Were you to ask me about my favorite place on earth, the answer would be a prompt, “Harrogate Lake on the Ogoki River in northern Ontario.” I write about it quite often. The Ogoki is about 250 miles long, beginning at lakes west of Lake Nipigon near the town of Armstrong. It increases in size as it gathers up waters, heads east and later takes on the character I love so much. Tamarack-stained water races across beds of black granite rock, and a lack of human touch and true wilderness become her finest features.
For about 40 years, I’ve flown in with Leuenberger’s Air Service in Nakina.
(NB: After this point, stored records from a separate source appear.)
/-! ### the other accessors after an update -/

@[simp] theorem State.readMem_writeV (r : Reg) (b : Byte) (p : Nat) : (s.writeV r b).readMem p = s.readMem p := rfl
@[simp] theorem State.stackAt_writeV (r : Reg) (b : Byte) (j : Nat) : (s.writeV r b).stackAt j = s.stackAt j := rfl
@[simp] theorem State.pixel_writeV (r : Reg) (b : Byte) (px py : Nat) : (s.writeV r b).pixel px py = s.pixel px py := rfl
@[simp] theorem State.pressed_writeV (r : Reg) (b : Byte) (k' : Key) : (s.writeV r b).pressed k' = s.pressed k' := rfl
@[simp] theorem State.readV_writeI (w : Word) (q : Reg) : (s.writeI w).readV q = s.readV q := rfl
@[simp] theorem State.readMem_writeI (w : Word) (p : Nat) : (s.writeI w).readMem p = s.readMem p := rfl
@[simp] theorem State.stackAt_writeI (w : Word) (j : Nat) : (s.writeI w).stackAt j = s.stackAt j := rfl
@[simp] theorem State.pixel_writeI (w : Word) (px py : Nat) : (s.writeI w).pixel px py = s.pixel px py := rfl
@[simp] theorem State.pressed_writeI (w : Word) (k' : Key) : (s.writeI w).pressed k' = s.pressed k' := rfl
@[simp] theorem State.readV_writePC (w : Word) (q : Reg) : (s.writePC w).readV q = s.readV q := rfl
@[simp] theorem State.readMem_writePC (w : Word) (p : Nat) : (s.writePC w).readMem p = s.readMem p := rfl
@[simp] theorem State.stackAt_writePC (w : Word) (j : Nat) : (s.writePC w).stackAt j = s.stackAt j := rfl
@[simp] theorem State.pixel_writePC (w : Word) (px py : Nat) : (s.writePC w).pixel px py = s.pixel px py := rfl
@[simp] theorem State.pressed_writePC (w : Word) (k' : Key) : (s.writePC w).pressed k' = s.pressed k' := rfl
@[simp] theorem State.readV_advancePC (q : Reg) : (s.advancePC).readV q = s.readV q := rfl
@[simp] theorem State.readMem_advancePC (p : Nat) : (s.advancePC).readMem p = s.readMem p := rfl
@[simp] theorem State.stackAt_advancePC (j : Nat) : (s.advancePC).stackAt j = s.stackAt j := rfl
@[simp] theorem State.pixel_advancePC (px py : Nat) : (s.advancePC).pixel px py = s.pixel px py := rfl
@[simp] theorem State.pressed_advancePC (k' : Key) : (s.advancePC).pressed k' = s.pressed k' := rfl
@[simp] theorem State.readV_rewindPC (q : Reg) : (s.rewindPC).readV q = s.readV q := rfl
@[simp] theorem State.readMem_rewindPC (p : Nat) : (s.rewindPC).readMem p = s.readMem p := rfl
@[simp] theorem State.stackAt_rewindPC (j : Nat) : (s.rewindPC).stackAt j = s.stackAt j := rfl
@[simp] theorem State.pixel_rewindPC (px py : Nat) : (s.rewindPC).pixel px py = s.pixel px py := rfl
@[simp] theorem State.pressed_rewindPC (k' : Key) : (s.rewindPC).pressed k' = s.pressed k' := rfl
@[simp] theorem State.readV_writeMem (a : Nat) (b : Byte) (q : Reg) : (s.writeMem a b).readV q = s.readV q := rfl
@[simp] theorem State.stackAt_writeMem (a : Nat) (b : Byte) (j : Nat) : (s.writeMem a b).stackAt j = s.stackAt j := rfl
@[simp] theorem State.pixel_writeMem (a : Nat) (b : Byte) (px py : Nat) : (s.writeMem a b).pixel px py = s.pixel px py := rfl
@[simp] theorem State.pressed_writeMem (a : Nat) (b : Byte) (k' : Key) : (s.writeMem a b).pressed k' = s.pressed k' := rfl
@[simp] theorem State.readV_writeBytes (a : Nat) (bs : List Byte) (q : Reg) : (s.writeBytes a bs).readV q = s.readV q := rfl
@[simp] theorem State.stackAt_writeBytes (a : Nat) (bs : List Byte) (j : Nat) : (s.writeBytes a bs).stackAt j = s.stackAt j := rfl
@[simp] theorem State.pixel_writeBytes (a : Nat) (bs : List Byte) (px py : Nat) : (s.writeBytes a bs).pixel px py = s.pixel px py := rfl
@[simp] theorem State.pressed_writeBytes (a : Nat) (bs : List Byte) (k' : Key) : (s.writeBytes a bs).pressed k' = s.pressed k' := rfl
@[simp] theorem State.readV_clearDisplay (q : Reg) : (s.clearDisplay).readV q = s.readV q := rfl
@[simp] theorem State.readMem_clearDisplay (p : Nat) : (s.clearDisplay).readMem p = s.readMem p := rfl
@[simp] theorem State.stackAt_clearDisplay (j : Nat) : (s.clearDisplay).stackAt j = s.stackAt j := rfl
@[simp] theorem State.pressed_clearDisplay (k' : Key) : (s.clearDisplay).pressed k' = s.pressed k' := rfl
@[simp] theorem State.readV_writeDT (b : Byte) (q : Reg) : (s.writeDT b).readV q = s.readV q := rfl
@[simp] theorem State.readMem_writeDT (b : Byte) (p : Nat) : (s.writeDT b).readMem p = s.readMem p := rfl
@[simp] theorem State.stackAt_writeDT (b : Byte) (j : Nat) : (s.writeDT b).stackAt j = s.stackAt j := rfl
@[simp] theorem State.pixel_writeDT (b : Byte) (px py : Nat) : (s.writeDT b).pixel px py = s.pixel px py := rfl
@[simp] theorem State.pressed_writeDT (b : Byte) (k' : Key) : (s.writeDT b).pressed k' = s.pressed k' := rfl
@[simp] theorem State.readV_writeST (b : Byte) (q : Reg) : (s.writeST b).readV q = s.readV q := rfl
@[simp] theorem State.readMem_writeST (b : Byte) (p : Nat) : (s.writeST b).readMem p = s.readMem p := rfl
@[simp] theorem State.stackAt_writeST (b : Byte) (j : Nat) : (s.writeST b).stackAt j = s.stackAt j := rfl
@[simp] theorem State.pixel_writeST (b : Byte) (px py : Nat) : (s.writeST b).pixel px py = s.pixel px py := rfl
@[simp] theorem State.pressed_writeST (b : Byte) (k' : Key) : (s.writeST b).pressed k' = s.pressed k' := rfl
@[simp] theorem State.readV_setLatch (kw : KeyWait) (k : Key) (q : Reg) : (s.setLatch kw k).readV q = s.readV q := rfl
@[simp] theorem State.readMem_setLatch (kw : KeyWait) (k : Key) (p : Nat) : (s.setLatch kw k).readMem p = s.readMem p := rfl
@[simp] theorem State.stackAt_setLatch (kw : KeyWait) (k : Key) (j : Nat) : (s.setLatch kw k).stackAt j = s.stackAt j := rfl
@[simp] theorem State.pixel_setLatch (kw : KeyWait) (k : Key) (px py : Nat) : (s.setLatch kw k).pixel px py = s.pixel px py := rfl
@[simp] theorem State.pressed_setLatch (kw : KeyWait) (k : Key) (k' : Key) : (s.setLatch kw k).pressed k' = s.pressed k' := rfl
@[simp] theorem State.readV_nextDraw (q : Reg) : (s.nextDraw).readV q = s.readV q := rfl
@[simp] theorem State.readMem_nextDraw (p : Nat) : (s.nextDraw).readMem p = s.readMem p := rfl
@[simp] theorem State.stackAt_nextDraw (j : Nat) : (s.nextDraw).stackAt j = s.stackAt j := rfl
@[simp] theorem State.pixel_nextDraw (px py : Nat) : (s.nextDraw).pixel px py = s.pixel px py := rfl
@[simp] theorem State.pressed_nextDraw (k' : Key) : (s.nextDraw).pressed k' = s.pressed k' := rfl
@[simp] theorem State.readV_takeFault (w : Word) (e : Raise) (q : Reg) : (s.takeFault w e).readV q = s.readV q := rfl
@[simp] theorem State.readMem_takeFault (w : Word) (e : Raise) (p : Nat) : (s.takeFault w e).readMem p = s.readMem p := rfl
@[simp] theorem State.stackAt_takeFault (w : Word) (e : Raise) (j : Nat) : (s.takeFault w e).stackAt j = s.stackAt j := rfl
@[simp] theorem State.pixel_takeFault (w : Word) (e : Raise) (px py : Nat) : (s.takeFault w e).pixel px py = s.pixel px py := rfl
@[simp] theorem State.pressed_takeFault (w : Word) (e : Raise) (k' : Key) : (s.takeFault w e).pressed k' = s.pressed k' := rfl
@[simp] theorem State.readMem_loadLowRegs (a : Nat) (x : Reg) (p : Nat) : (s.loadLowRegs a x).readMem p = s.readMem p := rfl
@[simp] theorem State.stackAt_loadLowRegs (a : Nat) (x : Reg) (j : Nat) : (s.loadLowRegs a x).stackAt j = s.stackAt j := rfl
@[simp] theorem State.pixel_loadLowRegs (a : Nat) (x : Reg) (px py : Nat) : (s.loadLowRegs a x).pixel px py = s.pixel px py := rfl
@[simp] theorem State.pressed_loadLowRegs (a : Nat) (x : Reg) (k' : Key) : (s.loadLowRegs a x).pressed k' = s.pressed k' := rfl
@[simp] theorem State.readMem_drawSprite (rows : List Byte) (x0 y0 cols : Nat) (p : Nat) : (s.drawSprite rows x0 y0 cols).readMem p = s.readMem p := rfl
@[simp] theorem State.stackAt_drawSprite (rows : List Byte) (x0 y0 cols : Nat) (j : Nat) : (s.drawSprite rows x0 y0 cols).stackAt j = s.stackAt j := rfl
@[simp] theorem State.pressed_drawSprite (rows : List Byte) (x0 y0 cols : Nat) (k' : Key) : (s.drawSprite rows x0 y0 cols).pressed k' = s.pressed k' := rfl
@[simp] theorem State.readV_tick (q : Reg) : (s.tick).readV q = s.readV q := rfl
@[simp] theorem State.readMem_tick (p : Nat) : (s.tick).readMem p = s.readMem p := rfl
@[simp] theorem State.stackAt_tick (j : Nat) : (s.tick).stackAt j = s.stackAt j := rfl
@[simp] theorem State.pixel_tick (px py : Nat) : (s.tick).pixel px py = s.pixel px py := rfl
@[simp] theorem State.pressed_tick (k' : Key) : (s.tick).pressed k' = s.pressed k' := rfl
@[simp] theorem State.readV_setKey (k : Key) (b : Bool) (q : Reg) : (s.setKey k b).readV q = s.readV q := rfl
@[simp] theorem State.readMem_setKey (k : Key) (b : Bool) (p : Nat) : (s.setKey k b).readMem p = s.readMem p := rfl
@[simp] theorem State.stackAt_setKey (k : Key) (b : Bool) (j : Nat) : (s.setKey k b).stackAt j = s.stackAt j := rfl
@[simp] theorem State.pixel_setKey (k : Key) (b : Bool) (px py : Nat) : (s.setKey k b).pixel px py = s.pixel px py := rfl
@[simp] theorem State.readV_clearRedraw (q : Reg) : (s.clearRedraw).readV q = s.readV q := rfl
@[simp] theorem State.readMem_clearRedraw (p : Nat) : (s.clearRedraw).readMem p = s.readMem p := rfl
@[simp] theorem State.stackAt_clearRedraw (j : Nat) : (s.clearRedraw).stackAt j = s.stackAt j := rfl
@[simp] theorem State.pixel_clearRedraw (px py : Nat) : (s.clearRedraw).pixel px py = s.pixel px py := rfl
@[simp] theorem State.pressed_clearRedraw (k' : Key) : (s.clearRedraw).pressed k' = s.pressed k' := rfl
@[simp] theorem State.readV_skipIf (c : Bool) (q : Reg) : (s.skipIf c).readV q = s.readV q := by unfold State.skipIf; split <;> rfl
@[simp] theorem State.readMem_skipIf (c : Bool) (p : Nat) : (s.skipIf c).readMem p = s.readMem p := by unfold State.skipIf; split <;> rfl
@[simp] theorem State.stackAt_skipIf (c : Bool) (j : Nat) : (s.skipIf c).stackAt j = s.stackAt j := by unfold State.skipIf; split <;> rfl
@[simp] theorem State.pixel_skipIf (c : Bool) (px py : Nat) : (s.skipIf c).pixel px py = s.pixel px py := by unfold State.skipIf; split <;> rfl
@[simp] theorem State.pressed_skipIf (c : Bool) (k' : Key) : (s.skipIf c).pressed k' = s.pressed k' := by unfold State.skipIf; split <;> rfl
@[simp] theorem State.readMem_writeLogic (x : Reg) (b : Byte) (p : Nat) : (s.writeLogic x b).readMem p = s.readMem p := by unfold State.writeLogic; split <;> rfl
@[simp] theorem State.stackAt_writeLogic (x : Reg) (b : Byte) (j : Nat) : (s.writeLogic x b).stackAt j = s.stackAt j := by unfold State.writeLogic; split <;> rfl
@[simp] theorem State.pixel_writeLogic (x : Reg) (b : Byte) (px py : Nat) : (s.writeLogic x b).pixel px py = s.pixel px py := by unfold State.writeLogic; split <;> rfl
@[simp] theorem State.pressed_writeLogic (x : Reg) (b : Byte) (k' : Key) : (s.writeLogic x b).pressed k' = s.pressed k' := by unfold State.writeLogic; split <;> rfl
@[simp] theorem State.readMem_writeWithFlag (x : Reg) (b : Byte) (flag : Bool) (p : Nat) : (s.writeWithFlag x b flag).readMem p = s.readMem p := rfl
@[simp] theorem State.stackAt_writeWithFlag (x : Reg) (b : Byte) (flag : Bool) (j : Nat) : (s.writeWithFlag x b flag).stackAt j = s.stackAt j := rfl
@[simp] theorem State.pixel_writeWithFlag (x : Reg) (b : Byte) (flag : Bool) (px py : Nat) : (s.writeWithFlag x b flag).pixel px py = s.pixel px py := rfl
@[simp] theorem State.pressed_writeWithFlag (x : Reg) (b : Byte) (flag : Bool) (k' : Key) : (s.writeWithFlag x b flag).pressed k' = s.pressed k' := rfl

/-! ### the stack -/

theorem State.stackAt_def (j : Nat) (h : j < 12) : s.stackAt j = s.stack[j] := by
  simp [State.stackAt, h]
They are the best outfitters I know of.
When you get dropped off and the float plane leaves, you gain a feeling of aloneness and simplicity, leaving behind the world of modern man to return to your primitive roots. A word of caution: If you aren’t very woodsy and a somewhat good boater, or mind complete silence except for nature’s sounds, this may not be the place for you. On the other hand, you have the chance to see moose maybe wolves, hear loon calls and witness erupting waterfowl. There are sturgeon, northern pike, black-backed walleyes and brookies. Anglers can easily catch and release 100 walleyes in a day.
When the water is low, there are tricky rocks to watch for. If it’s high, you’ll be able to go a bit downstream and chase some pike. The good walleye location is below a shallow, short rapids and is only 1/4 mile upstream from camp.
Two years ago, at the age of 87, I traveled back to my treasure. “Bobber” Anne and I went to Harrogate Lake to hunt the Ogoki black ducks and test its fishing. Nothing had changed! Age saw to it that I’d no longer be able to run any rapids, but the Harrogate pack of wolves was still there. Several nights, they serenaded us as they pestered the local moose population. The ducks were there, and the walleye fought over the chance to strike our lures. The air was oh-so-fresh and just being there without the modern world renewed my spirit.
My youngest daughter Sandra went with us. She would be the one who will one day put my ashes here with Thumper, my dear old yellow lab.
Let me go back to the beginning of my introduction to this paradise.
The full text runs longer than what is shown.